China and the Association of Southeast Asian Nations have agreed on a framework of a legally binding code of conduct in the South China Sea following years of negotiations, a senior Chinese diplomat said Thursday.

"We have worked diligently and completed the consultations" on the framework, Chinese Vice Foreign Minister Liu Zhenmin told a press conference after he co-hosted a meeting of senior officials from both sides in the country's southwestern city of Guiyang.

Liu praised it is a "reflection of the positive momentum in the South China Sea and the reflection of the sincere desire by China and ASEAN member states in maintaining peace and stability in this region."

The diplomat said the framework includes preambles of objectives and principles. China and the 10-member ASEAN were trying to reach a deal on an outline of the code in the disputed sea in the first half of 2017.

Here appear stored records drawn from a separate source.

/-- A flue is faulty from the start. -/
def State.bootFlue (s : State) (e : Nat × Nat × Nat) : State :=
  s.updFlues (fun u => { u with
    masks := SMap.ins u.masks (bundleKey e.1 e.2.1) (withBit (SMap.getD u.masks (bundleKey e.1 e.2.1) 0) e.2.2) })

/-- A flue that the power-on test finds is recorded and shown (R375, R388, R389). -/
def State.testFlue (s : State) (e : Nat × Nat × Nat) : State :=
  if bitAt (s.fluMask e.1 e.2.1) e.2.2 || 68 ≤ e.2.2 || fluBundles e.1 ≤ e.2.1 || !fluPages.contains e.1 then s
  else
    let s1 := s.bootFlue e
    let s2 := { s1 with flash := { s1.flash with repFlues := s1.flash.repFlues ++ [e] } }
    (s2.wrs (pgFlu e.1) [(Reg.fluLastValid, 1), (Reg.fluLastSource, 2), (Reg.fluLastBundle, e.2.1), (Reg.fluLastFlue, e.2.2)]).err
      (pgFlu e.1) 0x70 (256 * e.2.1 + e.2.2)

/-- A port's state after the power-on test (R377, R387). -/
def State.bootPort (s : State) (e : Nat × Nat × Nat) : State :=
  let s1 := s.setPort e
  if e.2.2 ≠ 2 then s1
  else if e.1 < 160 then s1.bootFence [e.1]
  else if e.2.1 < 9 then s1.bootCloseChan (9 * (e.1 - 256) + e.2.1) 0
  else s1

/-- Step 3: the ROM verifies both firmware slots and boots one (R687, R689). -/
def State.bootFirmware (s : State) (k : Nat) : State :=
  let img := s.slot k
  ((s.wrs pgSec [(Reg.secStateFwSlot, k % 2), (Reg.secStateFwKey, imgKey img), (Reg.secSvnFwImg, imgSvn img)]).wr pgTnd
    Reg.tndFwVersion (imgBuild img)).setMeas 0 (Hash.sha384 (imgHead img))

/-- Step 5: the flue fuse map and the repair record (R608). -/
def State.applyRepairs (s : State) : State :=
  let s1 := (s.fuses.flues ++ s.flash.repFlues).foldl State.bootFlue s
  let s2 := s.flash.repBanks.foldl State.bootRetire s1
  let s3 := s.flash.repParts.foldl State.bootFencePart s2
  { s3 with hub := { s3.hub with repairs := s.flash.repGddr } }

/-- Step 6: the flue test (R375, R377). -/
def State.flueTest (s : State) (l : List (Nat × Nat × Nat)) : State :=
  let s1 := l.foldl State.testFlue s
  s1.portChanges.foldl State.bootPort s1

/-- Banks of a partition in service after its self-test; too few, or a failed unit, fence it. -/
def State.partUp (s : State) (n : Nat) (failed : Bool) : State :=
  let ret := s.rd (pgHrt n) Reg.hrtRetmaskRetired
  let s1 := s.wr (pgHrt n) Reg.hrtStateInservice (24 - popCount 24 ret)
  if (popCount 24 ret ≤ 8 ∧ !failed) ∨ s1.flag (pgHrt n) Reg.statFenced then s1
  else ({ s1 with flash := { s1.flash with repParts := s1.flash.repParts ++ [n] } }).bootFencePart n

China claims almost the entire South China Sea. Its rapid building of artificial islands with military facilities in some areas has stoked concerns not only among other smaller claimants, including the Philippines and Vietnam, but also other countries such as Japan and the United States, which Beijing calls "outsiders."

In 2002, China and ASEAN signed the Declaration on the Conduct of Parties in the South China Sea, a looser set of guidelines for their behavior in the area.

They had since been working to upgrade it, but with almost no progress in ironing out differences even over the basics.

For years, ASEAN officials said, China was not cooperative enough, but its Foreign Minister Wang Yi suddenly unveiled to reporters last year the goal of formulating the outline by the end of June.

The goal was announced not so long after the release in mid-July last year of an international tribunal's ruling that rejected China's claims to almost the whole South China Sea.